Oxygen Transport and Diffusion
Most of the oxygen that is carried by blood is bound to hemoglobin found in red blood cells (erythrocytes). The binding of oxygen to hemoglobin (HbO2) is determined by the partial pressure of oxygen (PO2) and the affinity of the hemoglobin for oxygen, as shown in the figure to the right (hemoglobin-oxygen dissociation curve). At normal arterial PO2 values (~100 mmHg), the hemoglobin is about 97% saturated. The amount of oxygen that is bound to hemoglobin at normal arterial PO2 values is determined by the total amount of hemoglobin. At a normal red cell hematocrit of 45%, there is about 15 g of hemoglobin per 100 ml of blood. Each gram of hemoglobin can bind 1.34 ml of oxygen; therefore, there is normally about 19.5 ml O2/100 ml blood bound to hemoglobin in normal arterial blood (1.34 ml O2/g x 15 g x 0.97). There is also a small amount of oxygen that is dissolved in the free water of the plasma and cells (~0.3 ml O2/100 ml blood). When the bound and dissolved oxygen are added together, arterial blood normally contains about 20 ml O2/100 ml blood (20 vol%).
Because the hemoglobin-oxygen dissociation curve is sigmoidal, a reduction in arterial PO2 to 75 mmHg causes less than a 10% decrease in oxygen saturation and content in the blood. However, when blood is exposed to normal tissue PO2 levels of 20-40 mmHg, the hemoglobin cannot bind the oxygen as well, so the oxygen saturation falls considerably. Hemoglobin is only about 50% saturated with oxygen when the PO2 is 25 mmHg.
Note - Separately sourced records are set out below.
-- ==== Sys2Proof/Machine/Module.lean ====
section
/-! DEFINITION. The firmware of the hubs beside the scheduler: leases, unmaps and discarded pages; the margin controller,
fences, spares and lost tiles; power, heat and energy samples; module reset (R21, R327 to R330, R377, R378, R384 to R388,
R391, R395, R398 to R402). -/

namespace Sys2Proof.Machine

/-! ### Leases and unmaps (R327 to R329) -/

/-- Half of a lease has passed, and it has not ended. -/
def State.halfGone (s : State) (lease : Nat) : Bool := s.chorus < lease && lease ≤ s.chorus + leaseTime / 2

/-- A page with an unmap pending has an address in a range. -/
def State.pendIn (s : State) (base len : Nat) : Bool := s.pages.any fun p => p.pend && overlap base len p.va (pageBytes p.size)

/-- A cache entry that a resident task uses: a lazy extent of one of its seats on the die pair covers it (R326, R327). -/
def State.inUse (s : State) (die : Nat) (m : Mapping) : Bool :=
  s.seats.any fun x => x.die == die && x.extents.any fun e => e.v && e.kind == 1 && overlap e.base e.len m.va (pageBytes m.size)

/-- LEASE_RENEWAL: the scheduler renews the leases of the resident tasks' extents and cache entries on a die pair of which half has passed, but over no
page with an unmap pending (R327). -/
def execLeaseRenewal (die : Nat) (s : State) : Out :=
  eventOut s (
    let lease := s.chorus + leaseTime
    let extDue (e : Extent) : Bool := e.v && e.kind != 2 && s.halfGone e.lease && !s.pendIn e.base e.len
    let due (m : Mapping) : Bool := s.inUse die m && s.halfGone m.lease && !s.pendIn m.va (pageBytes m.size)
    let ext (e : Extent) : Extent := if extDue e then { e with lease := lease } else e
    let entry (m : Mapping) : Mapping := if due m then { m with lease := lease } else m
    if 8 ≤ die ∨ !((s.seats.any fun x => x.die == die && x.extents.any extDue) || (s.caches.getD die []).any due) then none
    else
      let t := s.rewriteExtents schedMaster (·.die == die) (·.map ext)
      some { t with caches := t.caches.setIfInBounds die ((t.caches.getD die []).map entry) })

/-- No extent, cache entry or translation of the host that covers the page holds a lease that has not ended (R329, R332). -/
def State.leasesOver (s : State) (p : Mapping) : Bool :=
  (s.seats.all fun x => x.extents.all fun e =>
    !e.v || e.kind == 2 || e.lease ≤ s.chorus || !overlap e.base e.len p.va (pageBytes p.size)) &&
  (s.hostMaps.all fun m => m.lease ≤ s.chorus || !m.meets p) && s.caches.toList.all fun c => c.all fun m => m.lease ≤ s.chorus || !m.meets p

/-- The page is freed: its cache entries go, an eager extent over it becomes lazy, and its contents wait for a new place (R328, R329,
R332). -/
def State.freePage (s : State) (p : Mapping) : State :=
  let lazy (e : Extent) : Extent :=
    if e.kind = 0 && overlap e.base e.len p.va (pageBytes p.size) then { e with kind := 1, pbase := 0 } else e
  let t := s.rewriteExtents memMaster (fun _ => true) (·.map lazy)
  { t with
    pages := t.pages.filter (· != p), away := t.away ++ [t.contents p], hostMaps := t.hostMaps.filter fun m => !m.meets p
    caches := t.caches.map fun c => c.filter fun m => !m.meets p }

/-- UNMAP: the unmap is marked pending; once every lease over the page has ended it is freed (R329). -/
def execUnmap (va : Nat) (s : State) : Out :=
  eventOut s do
    let p ← s.page va
    if !p.pend then some { s with pages := s.pages.map fun q => if q == p then { q with pend := true } else q }
    else if s.leasesOver p then some (s.freePage p)
    else none

/-! ### Discarded pages (R330) -/

/-- The page comes back with zero contents (R330). -/
def State.revive (s : State) (p : Mapping) : State :=
  let t := s.zeroAt p.pa (pageBytes p.size)
  let same (q : Mapping) : Bool := q.va == p.va && q.size == p.size
  { t with
    pages := t.pages.map fun q => if same q then { q with disc := false } else q
    caches := t.caches.map fun c => c.map fun q => if same q then { q with disc := false } else q }

/-- Gangs that have a sector of the page parked. -/
def State.parkedGangs (s : State) (p : Mapping) : List Nat :=
  ((s.tiles.map fun t => (t.sideLog.filter fun e => p.covers e.va).filterMap fun e => (s.seat? e.seat).map (·.gang)).flatten).eraseDups

/-- A task that wrote the page is killed: it stops, its parked sectors are dropped, and once its members have drained it completes
FAILED with DISCARD_WRITE (R93, R330). -/
def State.killGang (s : State) (g : Nat) : State :=
  let ks := (s.seats.filter (·.gang == g)).map (·.id)
  let t := (s.request g .kill).getD s
  { t with tiles := t.tiles.map fun t => { t with sideLog := t.sideLog.filter fun e => !ks.contains e.seat } }

/-- DISCARD_DECISION (R330). -/
def execDiscardDecision (va : Nat) (revive : Bool) (s : State) : Out :=
  eventOut s do
    let p ← s.page va
    if !p.disc || s.cursor.isSome then none
    if revive then some (s.revive p)
    else
      let gs := s.parkedGangs p
      if gs.isEmpty then none else some (gs.foldl State.killGang s)

/-! ### The margin controller and fences (R384 to R387) -/

/-- The record of the physical tile that stands in a position: slot 8 is the eft's (R385). -/
def State.physical (s : State) (t : Tile) : MarginRec :=
  s.record (if t.eft then t.id / 64 * 72 + t.id % 64 / 8 * 9 + 8 else recordNo t.id)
The PO2 at which the hemoglobin is 50% saturated is the P50 value. This value can increase or decrease depending on several factors. For example, increased PCO2, decreased pH and increased temperature increase the P50 by shifting the hemoglobin-oxygen dissociation curve to the right. This means that at any PO2, the amount of oxygen bound to hemoglobin is reduced. This shift in the curve contributes to the unloading of oxygen from hemoglobin under conditions of increased oxygen demand by the tissue. Increased tissue oxygen consumption is accompanied by increased PCO2, decreased pH and increased temperature in the tissue surrounding the blood vessels.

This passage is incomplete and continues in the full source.